Escribe Sebastián Exposito

“No obstante lo cual a mi soledad le sobra lastimada un bandoneón.” Andrés Calamaro se unió al rock local hace cuatro décadas y su alianza es de las más prolíficas, fieles y sinceras. Siempre tiene un homenaje a mano para “los amigos ausentes”, una palabra que pinte de cuerpo entero a aquel músico querido que se ha ido o una interpretación para pasar por su tamiz algún clásico de clásicos. Aquí, en Volumen 11 (título que no alude a su discografía de estudio sino al sonido, a esa necesidad que no queda satisfecha ni siquiera con el máximo, con el 10 de volumen), el disco respira Pappo de principio a fin. No sólo por su lograda versión de “Blues de Santa Fe”, sino también por referencias como la primera frase entrecomillada, extraída de “Tan triste no es el blues”.

Ya en el comienzo, en ese rockabilly furioso y furtivo que es “Apocalipsis en Malasaña”, Calamaro le pone fin al tema con una risa a lo Carpo, gruesa y trasnochada. Pero no es el único tributo que se cuela en el álbum. En “Como el viento voy a ver” (Pescado Rabioso), El Salmón le saca nuevo brillo a la poesía spinetteana. Su voz es cristalina y a su mando también están una guitarra certera, el bajo y un piano Wurlitzer. Hay algo de languidez en la versión, y de desnudez. La batería de Samuel Sardinas y el órgano de Germán Wiedemer completan la pintura.

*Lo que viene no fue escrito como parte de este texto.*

-- ==== Sys2Proof/Machine/Wire.lean ====
section
/-! DEFINITION. The Lerfold wire: sending frames (R128, R129, R136, R139, R140), receive checks (R131, R137), reassembly and
replay decisions (R142 to R144), NAKs (R153), responses (R146 to R150), session states (R133, R134), keepalive (R154). -/

namespace Sys2Proof

/-- The 32 bytes of a Lerfold header, big-endian fields (R129). -/
def LfHeader.bytes (h : LfHeader) : Bytes :=
  Machine.beBytes 2 h.magic.toNat ++ Machine.beBytes 1 h.version.toNat ++ Machine.beBytes 1 h.type.toNat ++
  Machine.beBytes 2 h.session.toNat ++ Machine.beBytes 2 h.flags.toNat ++ Machine.beBytes 4 h.seq.toNat ++
  Machine.beBytes 4 h.ack.toNat ++ Machine.beBytes 2 h.segIndex.toNat ++ Machine.beBytes 2 h.segCount.toNat ++
  Machine.beBytes 4 h.payLen.toNat ++ Machine.beBytes 4 h.credit.toNat ++ Machine.beBytes 4 h.crc.toNat

/-- The header with its CRC (R129). -/
def LfHeader.sealed (h : LfHeader) : LfHeader := { h with crc := Machine.crc32c (h.bytes.take 28) }

end Sys2Proof

namespace Sys2Proof.Machine

/-! ## Sequence arithmetic -/

/-- `a` is below `b` in 32-bit serial-number arithmetic. -/
def seqLt (a b : BitVec 32) : Bool := a != b && decide ((b - a).toNat < 2147483648)
def seqLe (a b : BitVec 32) : Bool := a = b || seqLt a b

/-! ## Session figures -/

/-- Frame overhead O (R128). -/
def SessionParams.overhead (p : SessionParams) : Nat :=
  78 + (if p.vlan.isSome then 4 else 0) + (if p.v6 then 20 else 0) + (if p.secure then 24 else 0)

/-- Segment size S on a port of maximum frame M (R128). -/
def SessionParams.segment (p : SessionParams) (m : Nat) : Nat := (m - p.overhead - 32) / 256 * 256

/-- Credit grant C (R140). -/
def Session.grant (x : Session) : BitVec 32 := x.lowest + BitVec.ofNat 32 x.params.credit - 1

/-- Session flags byte of the block (R132). -/
def SessionParams.flags (p : SessionParams) : Nat := b2n p.secure + 2 * b2n p.admin + 4 * b2n p.vlan.isSome

/-- WIRE_SESSION record (R158, R346). -/
def State.sessionRecord (s : State) (n : Nat) (x : Session) (cause : Nat) (stamp : Stamp) : State :=
  s.record 0x306 stamp (leBytes 2 n ++ leBytes 1 cause ++ leBytes 1 x.params.flags ++ leBytes 2 x.params.srcPort.toNat ++
    leBytes 1 x.params.port ++ leBytes 1 (if x.params.v6 then 6 else 4) ++ beBytes 16 x.params.srcIp.toNat)

/-! ## Next hop (R133, R162) -/

/-- The address whose resolution reaches `ip` from a local address of a port: `ip` itself within the entry's prefix, else the
entry's gateway. -/
def State.nextHop (s : State) (port : Nat) (own ip : BitVec 128) : BitVec 128 :=
  match (s.port port).config.entries.find? fun e => e.addr = own with
  | none => ip
  | some e =>
    let shift := 128 - e.prefix_
    if e.gateway = 0 ∨ ip.toNat / 2 ^ shift = own.toNat / 2 ^ shift then ip else e.gateway

/-- The link-layer address that the control cores hold for an address. -/
def State.macOf (s : State) (port : Nat) (own ip : BitVec 128) : Option (BitVec 48) :=
  (s.wire.neighbours.find? fun e => e.1 = s.nextHop port own ip).map Prod.snd

/-! ## Sending -/

/-- The IP and UDP headers of a session's frames: its hop limit and DSCP, the device's Lerfold UDP port as the source (R126, R127). -/
def SessionParams.ipOut (p : SessionParams) (udp : Nat) : IpOut :=
  { v6 := p.v6, src := p.dstIp, dst := p.srcIp, hops := p.hops, dscp := p.dscp, srcPort := udp, dstPort := p.srcPort.toNat }


/-- Nonce of a SECURE frame (R136). -/
def frameNonce (salt : BitVec 32) (counter : Nat) : BitVec 96 := salt ++ BitVec.ofNat 64 counter

/-- Queues one frame of a session on its port (R129, R134, R136, R139, R140): it carries ack and credit grant, and on a SECURE
session the next frame counter. A counter of 2^64 - 1 closes the session instead (R137). -/
def State.sendFrame (s : State) (n : Nat) (type flags : Nat) (seq : BitVec 32) (index count : Nat) (payload : Bytes) :
    State :=
  match s.session? n with
  | none => s
  | some x =>
    let p := x.params
    if p.secure ∧ 2 ^ 64 - 1 ≤ x.txCounter then s.arrive (.sessionReset n 3) else
    let h : LfHeader := {
      magic := 0x4C46, version := 1, type := BitVec.ofNat 8 type, session := BitVec.ofNat 16 n
      flags := BitVec.ofNat 16 (flags + b2n p.secure), seq := seq, ack := x.ack, segIndex := BitVec.ofNat 16 index
      segCount := BitVec.ofNat 16 count, payLen := BitVec.ofNat 32 payload.length, credit := x.grant, crc := 0 }
    let dst := (s.macOf p.port p.dstIp p.srcIp).getD 0
    let base : TxFrame := { kind := .lerfold, len := max 64 (p.overhead + payload.length)
                            tci := p.vlan.map fun _ => p.tci, etherType := ipType p.v6, dst := dst, ip := some (p.ipOut s.ports.udp) }
    let f : TxFrame :=
      if p.secure then
        let (c, t) := Config.gcmSeal p.key (frameNonce p.salt x.txCounter) h.bytes payload
        { base with header := some h, payload := c, counter := x.txCounter, tag := t }
      else { base with header := some h.sealed, payload := payload }
    let s := if p.secure then s.frameUnit payload.length else s
    let s := s.updSession n fun x => { x with
      sent := x.grant, tx := inc64 x.tx, ackOwed := x.ackOwed && type != 3 && !seqLe x.ackFor x.ack
      txCounter := if p.secure then x.txCounter + 1 else x.txCounter }
    s.enqueue p.port f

Volumen 11 parte de esa usina a la que Calamaro hace tiempo definió como Grabaciones Encontradas. Pero aquí el período que enmarcan estas composiciones es bien cercano: va de 2012 al presente. Así como sacó de la galera buena parte de este puñado de 19 temas, resolvió en el estudio algunos, como “La burra”. Compuesto con su amigo Jorge Larrosa, es la yapa, el track oculto que aparece tras una larga zapada, “Trujillo libre” (registrada en un show en Perú; una intensa conversación jazzera y groovera).
Difícil condensar en un disco de estudio todos los calamaros posibles. Pero este álbum lo logra con holgura y muy buen tino. Aquí cada pieza está finamente engarzada. Y entre ellas el diálogo se desarrolla con elegancia. Pueden mostrarse festivas, nostálgicas o simplemente rockeras, pero al final todas van de la mano. Y así como el AC de “Lou Bizarro” aparece en el rapeo de “Frío y barro (2» parte)” (“El opio ya no es el opio del pueblo, no es opio ni es del pueblo”), el de “Palabras más y palabras menos” (Los Rodríguez) se vislumbra en “La noche”, y el de El Salmón regresa en “Cazador de ateos”.

Una balada irresistible como “Rock y juventud” cruzada por un loop de percusión; un blues que no es blues sino un preciso folk rutero (“Tan triste no es el blues”) y un bolero falaz compuesto a medida por los Babasónicos Adrián Dárgelos y Mariano Roger (“Mareo”); más piezas como “Las almas agradecidas”, donde despierta el crooner-cronista, el admirador de Bob Dylan, y “Blues y orquesta”, que recuerda a Leonard Cohen, conforman buena parte de este muy buen disco en un año de grandes discos de rock argentino.
Pappo, de nuevo Pappo. Cuando el disco pega la última curva rumbo a la recta final, la campestre “Hasta el cielo” remite a su amigo, “el del «Blues de Santa Fe»”. “Para sobrevivir al mundo nuevo necesito el cinturón bien ajustado”, concluye Andrés Calamaro, siempre con un pie en el pasado y otro en este presente que lo encuentra en muy buena forma, incorporando una nueva obra robusta a su ya robusta discografía.